• WORK TASK
Copy every line below that has the word "worked" in it.

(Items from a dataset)
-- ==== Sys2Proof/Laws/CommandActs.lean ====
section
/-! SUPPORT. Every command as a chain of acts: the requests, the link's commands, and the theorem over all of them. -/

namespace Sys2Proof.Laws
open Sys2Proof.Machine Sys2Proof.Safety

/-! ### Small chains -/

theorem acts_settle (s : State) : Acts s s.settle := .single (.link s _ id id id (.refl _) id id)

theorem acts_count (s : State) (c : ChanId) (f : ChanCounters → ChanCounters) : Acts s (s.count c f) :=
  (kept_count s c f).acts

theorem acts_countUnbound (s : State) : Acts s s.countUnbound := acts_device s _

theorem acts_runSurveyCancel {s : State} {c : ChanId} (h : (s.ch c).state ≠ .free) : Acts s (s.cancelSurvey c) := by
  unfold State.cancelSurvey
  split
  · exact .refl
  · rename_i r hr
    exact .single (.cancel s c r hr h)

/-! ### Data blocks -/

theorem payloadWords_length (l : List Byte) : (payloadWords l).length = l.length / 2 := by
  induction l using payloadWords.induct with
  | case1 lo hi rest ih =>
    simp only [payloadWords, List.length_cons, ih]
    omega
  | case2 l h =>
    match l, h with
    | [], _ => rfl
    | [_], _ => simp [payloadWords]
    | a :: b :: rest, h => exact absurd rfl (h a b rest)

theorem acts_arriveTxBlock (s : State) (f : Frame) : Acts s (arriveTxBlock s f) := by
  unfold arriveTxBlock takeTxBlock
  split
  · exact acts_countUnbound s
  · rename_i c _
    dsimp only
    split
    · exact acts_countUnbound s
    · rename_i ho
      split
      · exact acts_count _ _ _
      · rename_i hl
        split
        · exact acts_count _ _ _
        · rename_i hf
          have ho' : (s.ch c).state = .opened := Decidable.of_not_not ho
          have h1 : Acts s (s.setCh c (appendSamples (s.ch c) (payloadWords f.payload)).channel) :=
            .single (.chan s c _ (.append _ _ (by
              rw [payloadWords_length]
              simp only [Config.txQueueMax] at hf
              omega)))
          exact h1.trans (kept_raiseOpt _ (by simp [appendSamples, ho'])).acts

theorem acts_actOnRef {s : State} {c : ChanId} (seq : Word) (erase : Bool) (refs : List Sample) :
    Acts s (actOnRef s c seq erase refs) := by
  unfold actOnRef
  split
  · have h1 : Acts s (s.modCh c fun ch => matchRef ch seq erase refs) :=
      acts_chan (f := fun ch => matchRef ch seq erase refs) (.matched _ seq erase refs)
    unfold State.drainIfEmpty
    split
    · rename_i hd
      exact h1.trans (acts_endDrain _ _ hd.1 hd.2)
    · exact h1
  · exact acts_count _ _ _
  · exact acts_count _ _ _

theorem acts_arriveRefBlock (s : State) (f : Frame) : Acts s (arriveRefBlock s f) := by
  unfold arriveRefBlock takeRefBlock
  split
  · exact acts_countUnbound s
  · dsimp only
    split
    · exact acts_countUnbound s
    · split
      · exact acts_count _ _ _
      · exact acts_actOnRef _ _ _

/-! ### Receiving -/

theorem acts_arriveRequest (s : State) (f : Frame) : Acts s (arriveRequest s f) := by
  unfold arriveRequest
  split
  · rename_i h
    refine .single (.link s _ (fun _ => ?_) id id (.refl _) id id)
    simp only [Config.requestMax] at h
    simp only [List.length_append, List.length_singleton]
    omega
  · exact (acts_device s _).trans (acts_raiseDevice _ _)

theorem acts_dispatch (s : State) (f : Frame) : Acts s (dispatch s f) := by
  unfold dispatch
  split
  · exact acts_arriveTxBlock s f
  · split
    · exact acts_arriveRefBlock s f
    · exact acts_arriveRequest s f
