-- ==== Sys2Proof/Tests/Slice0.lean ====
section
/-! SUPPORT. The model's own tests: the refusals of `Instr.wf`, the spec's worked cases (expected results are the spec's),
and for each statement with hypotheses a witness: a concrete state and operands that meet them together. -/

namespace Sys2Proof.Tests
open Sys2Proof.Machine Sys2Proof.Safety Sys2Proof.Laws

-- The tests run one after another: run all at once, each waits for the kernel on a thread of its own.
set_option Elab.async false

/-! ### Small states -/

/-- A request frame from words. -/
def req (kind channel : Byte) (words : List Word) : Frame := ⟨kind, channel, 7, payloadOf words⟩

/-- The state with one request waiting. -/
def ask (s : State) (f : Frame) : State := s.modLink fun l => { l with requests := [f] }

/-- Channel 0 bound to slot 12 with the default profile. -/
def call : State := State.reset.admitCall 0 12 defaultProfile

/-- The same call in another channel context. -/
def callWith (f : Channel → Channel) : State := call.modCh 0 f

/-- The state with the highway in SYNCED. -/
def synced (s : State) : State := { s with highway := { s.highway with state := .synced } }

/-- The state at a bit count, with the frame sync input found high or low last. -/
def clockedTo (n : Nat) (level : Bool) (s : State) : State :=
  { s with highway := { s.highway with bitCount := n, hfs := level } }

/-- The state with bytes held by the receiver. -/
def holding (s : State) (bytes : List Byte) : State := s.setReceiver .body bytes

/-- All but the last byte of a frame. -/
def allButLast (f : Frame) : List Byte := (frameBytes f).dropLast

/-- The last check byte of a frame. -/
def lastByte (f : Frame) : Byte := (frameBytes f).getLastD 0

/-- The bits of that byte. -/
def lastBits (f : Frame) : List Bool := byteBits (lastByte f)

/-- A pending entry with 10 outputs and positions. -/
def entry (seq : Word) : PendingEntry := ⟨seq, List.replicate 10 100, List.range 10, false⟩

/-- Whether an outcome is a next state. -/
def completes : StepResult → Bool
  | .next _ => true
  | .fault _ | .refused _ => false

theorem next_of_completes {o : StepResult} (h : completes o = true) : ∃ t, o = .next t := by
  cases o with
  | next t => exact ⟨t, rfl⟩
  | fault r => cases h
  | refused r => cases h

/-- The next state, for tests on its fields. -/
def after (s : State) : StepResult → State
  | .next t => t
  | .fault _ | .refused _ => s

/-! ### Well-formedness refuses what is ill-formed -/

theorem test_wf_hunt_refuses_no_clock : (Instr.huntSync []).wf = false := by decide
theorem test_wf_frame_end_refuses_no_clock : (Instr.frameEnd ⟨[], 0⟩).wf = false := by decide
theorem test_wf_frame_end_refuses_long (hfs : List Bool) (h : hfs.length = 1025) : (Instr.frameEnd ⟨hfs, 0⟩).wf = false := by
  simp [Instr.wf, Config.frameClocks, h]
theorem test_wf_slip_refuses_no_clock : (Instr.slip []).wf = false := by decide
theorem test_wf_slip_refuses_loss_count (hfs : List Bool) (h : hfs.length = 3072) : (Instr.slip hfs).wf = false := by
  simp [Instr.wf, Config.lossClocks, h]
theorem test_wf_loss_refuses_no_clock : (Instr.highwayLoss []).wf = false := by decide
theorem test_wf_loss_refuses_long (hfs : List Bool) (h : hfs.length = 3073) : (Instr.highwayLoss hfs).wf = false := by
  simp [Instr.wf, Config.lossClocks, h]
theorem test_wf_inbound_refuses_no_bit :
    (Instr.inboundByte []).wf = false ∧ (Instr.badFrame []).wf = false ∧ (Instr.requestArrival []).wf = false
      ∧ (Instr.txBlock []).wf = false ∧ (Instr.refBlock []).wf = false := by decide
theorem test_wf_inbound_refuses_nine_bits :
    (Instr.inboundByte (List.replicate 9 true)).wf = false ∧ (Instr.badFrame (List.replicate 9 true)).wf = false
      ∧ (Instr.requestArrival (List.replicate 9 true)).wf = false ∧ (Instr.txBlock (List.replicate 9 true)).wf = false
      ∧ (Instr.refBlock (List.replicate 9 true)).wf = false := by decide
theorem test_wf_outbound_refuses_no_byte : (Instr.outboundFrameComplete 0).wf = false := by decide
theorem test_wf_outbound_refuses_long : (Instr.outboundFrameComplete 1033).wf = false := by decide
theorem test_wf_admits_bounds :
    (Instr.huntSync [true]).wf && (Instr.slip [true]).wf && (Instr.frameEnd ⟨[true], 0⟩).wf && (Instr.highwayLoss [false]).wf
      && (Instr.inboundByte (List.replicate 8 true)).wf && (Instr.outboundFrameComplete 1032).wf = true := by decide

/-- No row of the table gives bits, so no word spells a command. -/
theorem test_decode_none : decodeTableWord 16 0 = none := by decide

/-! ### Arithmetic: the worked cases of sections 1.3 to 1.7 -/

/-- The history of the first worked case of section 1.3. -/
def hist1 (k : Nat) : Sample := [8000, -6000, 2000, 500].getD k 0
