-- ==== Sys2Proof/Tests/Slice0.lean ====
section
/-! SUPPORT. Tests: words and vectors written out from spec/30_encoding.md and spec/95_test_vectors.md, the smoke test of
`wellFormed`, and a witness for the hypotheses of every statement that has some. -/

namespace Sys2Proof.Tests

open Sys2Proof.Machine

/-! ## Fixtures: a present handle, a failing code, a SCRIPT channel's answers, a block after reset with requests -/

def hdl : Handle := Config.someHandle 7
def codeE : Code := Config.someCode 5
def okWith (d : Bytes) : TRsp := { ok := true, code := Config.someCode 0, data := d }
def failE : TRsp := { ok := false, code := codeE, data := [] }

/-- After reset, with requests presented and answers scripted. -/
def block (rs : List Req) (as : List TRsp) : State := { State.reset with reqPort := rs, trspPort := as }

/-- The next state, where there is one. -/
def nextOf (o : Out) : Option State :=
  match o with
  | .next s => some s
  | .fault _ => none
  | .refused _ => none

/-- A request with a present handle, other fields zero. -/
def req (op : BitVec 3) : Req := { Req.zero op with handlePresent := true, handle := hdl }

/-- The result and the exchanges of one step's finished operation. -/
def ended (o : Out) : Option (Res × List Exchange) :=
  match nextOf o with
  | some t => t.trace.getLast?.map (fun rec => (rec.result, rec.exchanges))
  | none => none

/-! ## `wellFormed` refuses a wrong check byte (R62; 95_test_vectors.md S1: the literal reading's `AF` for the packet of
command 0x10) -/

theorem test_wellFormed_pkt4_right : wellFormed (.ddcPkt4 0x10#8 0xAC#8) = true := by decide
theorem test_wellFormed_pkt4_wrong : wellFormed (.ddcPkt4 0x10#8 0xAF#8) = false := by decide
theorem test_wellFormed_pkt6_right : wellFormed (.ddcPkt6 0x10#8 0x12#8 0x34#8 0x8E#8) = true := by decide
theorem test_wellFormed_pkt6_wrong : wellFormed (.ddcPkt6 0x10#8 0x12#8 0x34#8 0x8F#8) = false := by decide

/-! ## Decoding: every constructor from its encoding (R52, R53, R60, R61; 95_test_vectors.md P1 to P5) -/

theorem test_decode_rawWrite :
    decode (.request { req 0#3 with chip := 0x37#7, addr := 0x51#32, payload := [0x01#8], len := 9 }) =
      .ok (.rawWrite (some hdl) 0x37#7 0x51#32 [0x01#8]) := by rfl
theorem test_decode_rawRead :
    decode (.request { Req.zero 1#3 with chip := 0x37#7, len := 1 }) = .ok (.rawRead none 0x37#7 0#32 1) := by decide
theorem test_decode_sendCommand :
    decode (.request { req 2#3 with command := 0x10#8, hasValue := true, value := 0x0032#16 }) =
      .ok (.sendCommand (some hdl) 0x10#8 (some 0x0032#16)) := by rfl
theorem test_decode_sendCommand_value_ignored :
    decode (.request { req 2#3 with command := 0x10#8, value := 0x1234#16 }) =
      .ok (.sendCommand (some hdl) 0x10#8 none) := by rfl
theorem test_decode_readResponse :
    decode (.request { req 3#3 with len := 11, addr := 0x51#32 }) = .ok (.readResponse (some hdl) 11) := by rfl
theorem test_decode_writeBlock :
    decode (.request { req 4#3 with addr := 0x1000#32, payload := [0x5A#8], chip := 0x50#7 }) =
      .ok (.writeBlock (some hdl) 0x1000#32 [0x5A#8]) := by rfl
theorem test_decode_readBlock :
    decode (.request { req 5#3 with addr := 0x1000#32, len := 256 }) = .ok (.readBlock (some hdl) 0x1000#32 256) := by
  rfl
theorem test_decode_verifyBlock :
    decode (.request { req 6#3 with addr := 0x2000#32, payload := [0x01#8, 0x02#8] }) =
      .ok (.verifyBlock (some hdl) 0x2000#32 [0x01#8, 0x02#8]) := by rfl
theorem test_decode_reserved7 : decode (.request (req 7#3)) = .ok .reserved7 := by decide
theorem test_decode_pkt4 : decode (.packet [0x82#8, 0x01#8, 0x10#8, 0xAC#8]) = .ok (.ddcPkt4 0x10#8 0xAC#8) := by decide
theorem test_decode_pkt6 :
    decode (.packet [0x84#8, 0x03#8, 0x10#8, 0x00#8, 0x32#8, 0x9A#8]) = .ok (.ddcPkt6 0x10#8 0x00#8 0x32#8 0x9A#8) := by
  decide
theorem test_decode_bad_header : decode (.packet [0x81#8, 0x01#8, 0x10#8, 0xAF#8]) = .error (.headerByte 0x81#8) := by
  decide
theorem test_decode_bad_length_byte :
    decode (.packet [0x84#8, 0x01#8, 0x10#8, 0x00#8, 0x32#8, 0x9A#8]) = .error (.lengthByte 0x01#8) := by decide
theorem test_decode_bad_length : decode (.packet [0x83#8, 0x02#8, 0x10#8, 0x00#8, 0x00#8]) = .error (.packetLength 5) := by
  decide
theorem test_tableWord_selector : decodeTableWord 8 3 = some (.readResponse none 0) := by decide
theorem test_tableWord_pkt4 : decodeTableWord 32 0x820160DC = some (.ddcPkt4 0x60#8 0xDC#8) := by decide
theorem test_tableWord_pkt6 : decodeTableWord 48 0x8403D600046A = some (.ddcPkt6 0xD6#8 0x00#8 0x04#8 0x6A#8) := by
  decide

• RESPONSE TO THE EXERCISE
/-! SUPPORT. The model's own tests: the refusals of `Instr.wf`, the spec's worked cases (expected results are the spec's),
/-! ### Arithmetic: the worked cases of sections 1.3 to 1.7 -/
/-- The history of the first worked case of section 1.3. -/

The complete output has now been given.